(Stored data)
BEGIN

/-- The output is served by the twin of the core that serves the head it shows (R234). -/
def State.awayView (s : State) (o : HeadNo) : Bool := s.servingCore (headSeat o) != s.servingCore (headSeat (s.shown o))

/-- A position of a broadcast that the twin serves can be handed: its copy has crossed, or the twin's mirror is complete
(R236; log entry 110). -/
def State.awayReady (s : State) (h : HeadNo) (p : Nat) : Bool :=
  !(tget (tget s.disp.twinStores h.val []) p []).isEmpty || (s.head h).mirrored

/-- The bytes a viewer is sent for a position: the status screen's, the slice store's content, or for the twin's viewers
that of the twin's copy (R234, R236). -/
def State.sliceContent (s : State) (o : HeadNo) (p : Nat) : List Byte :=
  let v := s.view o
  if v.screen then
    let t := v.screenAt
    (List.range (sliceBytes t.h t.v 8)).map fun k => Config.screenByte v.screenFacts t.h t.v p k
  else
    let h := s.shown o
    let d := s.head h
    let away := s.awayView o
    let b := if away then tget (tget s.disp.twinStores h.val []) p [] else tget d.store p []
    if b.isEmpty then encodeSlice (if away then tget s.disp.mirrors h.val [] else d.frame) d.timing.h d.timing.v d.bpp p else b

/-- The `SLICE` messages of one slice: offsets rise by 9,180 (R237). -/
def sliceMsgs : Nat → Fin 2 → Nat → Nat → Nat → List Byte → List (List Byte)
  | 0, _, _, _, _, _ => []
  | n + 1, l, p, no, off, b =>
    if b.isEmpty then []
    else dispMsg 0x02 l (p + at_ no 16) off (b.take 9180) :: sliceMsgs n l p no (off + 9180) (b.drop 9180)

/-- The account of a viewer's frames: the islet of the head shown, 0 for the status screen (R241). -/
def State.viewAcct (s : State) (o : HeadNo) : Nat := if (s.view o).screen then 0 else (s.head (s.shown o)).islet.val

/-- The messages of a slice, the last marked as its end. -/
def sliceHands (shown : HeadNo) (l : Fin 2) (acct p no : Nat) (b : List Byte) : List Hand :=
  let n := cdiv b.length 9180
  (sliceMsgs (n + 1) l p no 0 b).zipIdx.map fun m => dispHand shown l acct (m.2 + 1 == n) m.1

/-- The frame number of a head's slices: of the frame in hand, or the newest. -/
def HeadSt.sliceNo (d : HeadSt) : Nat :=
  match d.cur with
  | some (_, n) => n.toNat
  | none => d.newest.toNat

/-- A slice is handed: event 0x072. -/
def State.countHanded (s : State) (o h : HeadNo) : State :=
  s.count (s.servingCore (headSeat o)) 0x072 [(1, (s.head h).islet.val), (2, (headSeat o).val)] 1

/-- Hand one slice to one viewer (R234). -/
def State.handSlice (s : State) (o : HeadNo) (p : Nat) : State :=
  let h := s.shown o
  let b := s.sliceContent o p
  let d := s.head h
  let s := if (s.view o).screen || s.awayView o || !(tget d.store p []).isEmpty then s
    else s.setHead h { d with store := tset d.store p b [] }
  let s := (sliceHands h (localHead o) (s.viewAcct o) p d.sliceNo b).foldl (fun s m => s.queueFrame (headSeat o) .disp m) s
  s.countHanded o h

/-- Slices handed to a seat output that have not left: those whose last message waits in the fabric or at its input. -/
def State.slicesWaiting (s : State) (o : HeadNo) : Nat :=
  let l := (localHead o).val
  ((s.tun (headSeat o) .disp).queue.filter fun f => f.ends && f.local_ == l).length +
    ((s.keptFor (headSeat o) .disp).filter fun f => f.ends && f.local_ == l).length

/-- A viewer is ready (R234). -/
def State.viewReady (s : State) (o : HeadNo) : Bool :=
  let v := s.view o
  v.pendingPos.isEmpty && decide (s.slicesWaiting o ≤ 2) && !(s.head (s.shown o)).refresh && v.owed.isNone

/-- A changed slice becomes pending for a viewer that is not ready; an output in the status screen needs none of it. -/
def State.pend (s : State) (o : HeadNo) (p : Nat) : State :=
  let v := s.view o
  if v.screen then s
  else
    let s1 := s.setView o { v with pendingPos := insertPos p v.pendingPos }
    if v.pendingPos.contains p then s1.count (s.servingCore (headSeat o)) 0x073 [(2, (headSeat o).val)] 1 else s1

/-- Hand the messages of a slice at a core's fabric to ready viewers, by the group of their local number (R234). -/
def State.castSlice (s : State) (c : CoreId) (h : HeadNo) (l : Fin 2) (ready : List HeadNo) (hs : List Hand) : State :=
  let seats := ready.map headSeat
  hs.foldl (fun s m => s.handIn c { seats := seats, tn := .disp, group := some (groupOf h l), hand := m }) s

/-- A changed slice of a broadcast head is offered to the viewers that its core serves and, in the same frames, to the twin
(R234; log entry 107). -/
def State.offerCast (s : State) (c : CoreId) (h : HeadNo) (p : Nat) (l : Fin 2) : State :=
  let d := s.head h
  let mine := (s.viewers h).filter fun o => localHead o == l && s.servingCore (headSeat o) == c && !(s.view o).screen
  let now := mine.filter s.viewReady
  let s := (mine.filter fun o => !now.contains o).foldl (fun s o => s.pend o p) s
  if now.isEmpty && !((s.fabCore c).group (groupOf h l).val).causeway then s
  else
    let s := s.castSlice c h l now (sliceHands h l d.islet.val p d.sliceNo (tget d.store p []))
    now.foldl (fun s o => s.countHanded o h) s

END
BEGIN

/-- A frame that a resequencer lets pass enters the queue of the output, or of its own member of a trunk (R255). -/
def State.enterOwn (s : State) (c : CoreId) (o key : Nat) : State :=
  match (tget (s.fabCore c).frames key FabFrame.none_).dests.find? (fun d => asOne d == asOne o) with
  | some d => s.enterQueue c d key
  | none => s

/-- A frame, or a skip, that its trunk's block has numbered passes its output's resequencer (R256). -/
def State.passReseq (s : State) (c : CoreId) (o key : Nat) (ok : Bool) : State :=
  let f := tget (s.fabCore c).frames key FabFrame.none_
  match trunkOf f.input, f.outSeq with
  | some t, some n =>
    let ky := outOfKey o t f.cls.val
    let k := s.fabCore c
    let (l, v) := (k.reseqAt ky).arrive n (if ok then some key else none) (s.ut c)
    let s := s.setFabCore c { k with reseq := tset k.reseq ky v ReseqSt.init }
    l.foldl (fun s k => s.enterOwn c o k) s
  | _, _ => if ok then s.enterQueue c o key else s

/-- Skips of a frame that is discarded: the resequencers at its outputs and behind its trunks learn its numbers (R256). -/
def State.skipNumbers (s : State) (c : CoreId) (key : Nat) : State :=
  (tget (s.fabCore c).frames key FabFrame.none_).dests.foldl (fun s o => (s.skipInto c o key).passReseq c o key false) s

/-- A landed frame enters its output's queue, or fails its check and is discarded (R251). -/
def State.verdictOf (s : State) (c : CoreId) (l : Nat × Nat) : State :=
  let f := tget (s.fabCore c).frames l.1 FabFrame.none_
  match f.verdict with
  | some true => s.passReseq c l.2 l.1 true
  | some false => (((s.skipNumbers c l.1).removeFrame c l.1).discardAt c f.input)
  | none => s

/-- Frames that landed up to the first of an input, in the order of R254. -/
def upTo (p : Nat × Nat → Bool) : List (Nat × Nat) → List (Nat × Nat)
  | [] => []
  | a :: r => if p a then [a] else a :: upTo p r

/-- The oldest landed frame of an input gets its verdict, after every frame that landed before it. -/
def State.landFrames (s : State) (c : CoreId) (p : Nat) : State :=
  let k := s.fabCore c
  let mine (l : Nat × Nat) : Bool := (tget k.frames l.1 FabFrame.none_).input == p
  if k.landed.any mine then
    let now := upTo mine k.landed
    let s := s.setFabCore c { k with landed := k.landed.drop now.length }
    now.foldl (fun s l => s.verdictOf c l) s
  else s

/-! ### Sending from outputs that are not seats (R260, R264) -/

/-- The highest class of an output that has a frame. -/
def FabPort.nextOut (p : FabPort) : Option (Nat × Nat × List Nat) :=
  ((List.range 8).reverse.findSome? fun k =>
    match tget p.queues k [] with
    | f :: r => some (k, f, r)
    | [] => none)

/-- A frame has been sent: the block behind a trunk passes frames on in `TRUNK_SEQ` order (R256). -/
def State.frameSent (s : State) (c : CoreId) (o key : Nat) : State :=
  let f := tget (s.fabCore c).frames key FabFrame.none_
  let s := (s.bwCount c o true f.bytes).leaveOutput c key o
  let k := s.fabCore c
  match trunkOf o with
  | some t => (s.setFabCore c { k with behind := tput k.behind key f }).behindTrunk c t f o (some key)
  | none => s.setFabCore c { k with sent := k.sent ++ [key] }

END

WHAT YOU SHOULD DO: Find each line in the records that includes the word "contains". Report the total and nothing more.

RESPONSE AREA: 2